When every AI feature's got a meter, the platform that owns your data can set the meters however they want. They can bundle, unbundle, discount, and surcharge in ways that make comparison shopping impossible. Is $19 Copilot plus $8 in Actions minutes cheaper than $20 Cursor? Depends on your usage. Depends on your repo sizes. Depends on GitHub's mood.

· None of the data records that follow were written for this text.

-- ==== Sys2Proof/Machine/Dispatch.lean ====
section
/-! DEFINITION. One arm per instruction (`41_fetch_dispatch.md` R127). -/

namespace Sys2Proof.Machine

def exec (i : Instr) (s : State) : Host.Outcome State Fault Refusal :=
  match i with
  | .lc b c => Sys2Proof.Machine.execLc b c s
  | .stm b c => Sys2Proof.Machine.execStm b c s
  | .ldm b c d => Sys2Proof.Machine.execLdm b c d s
  | .ge b c d => Sys2Proof.Machine.execGe b c d s

end Sys2Proof.Machine
end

The only way to win this game is not to play it.

Run your AI tooling independently. Pay for compute directly. Own your model choices. When GitHub raises prices, you shrug. When they change terms, you don't care. Your AI workflow stays yours.

Octomind is built for this. Open source. Multi-provider. Local-first. No meters except the ones you set.

Code review shouldn't be a billing surprise.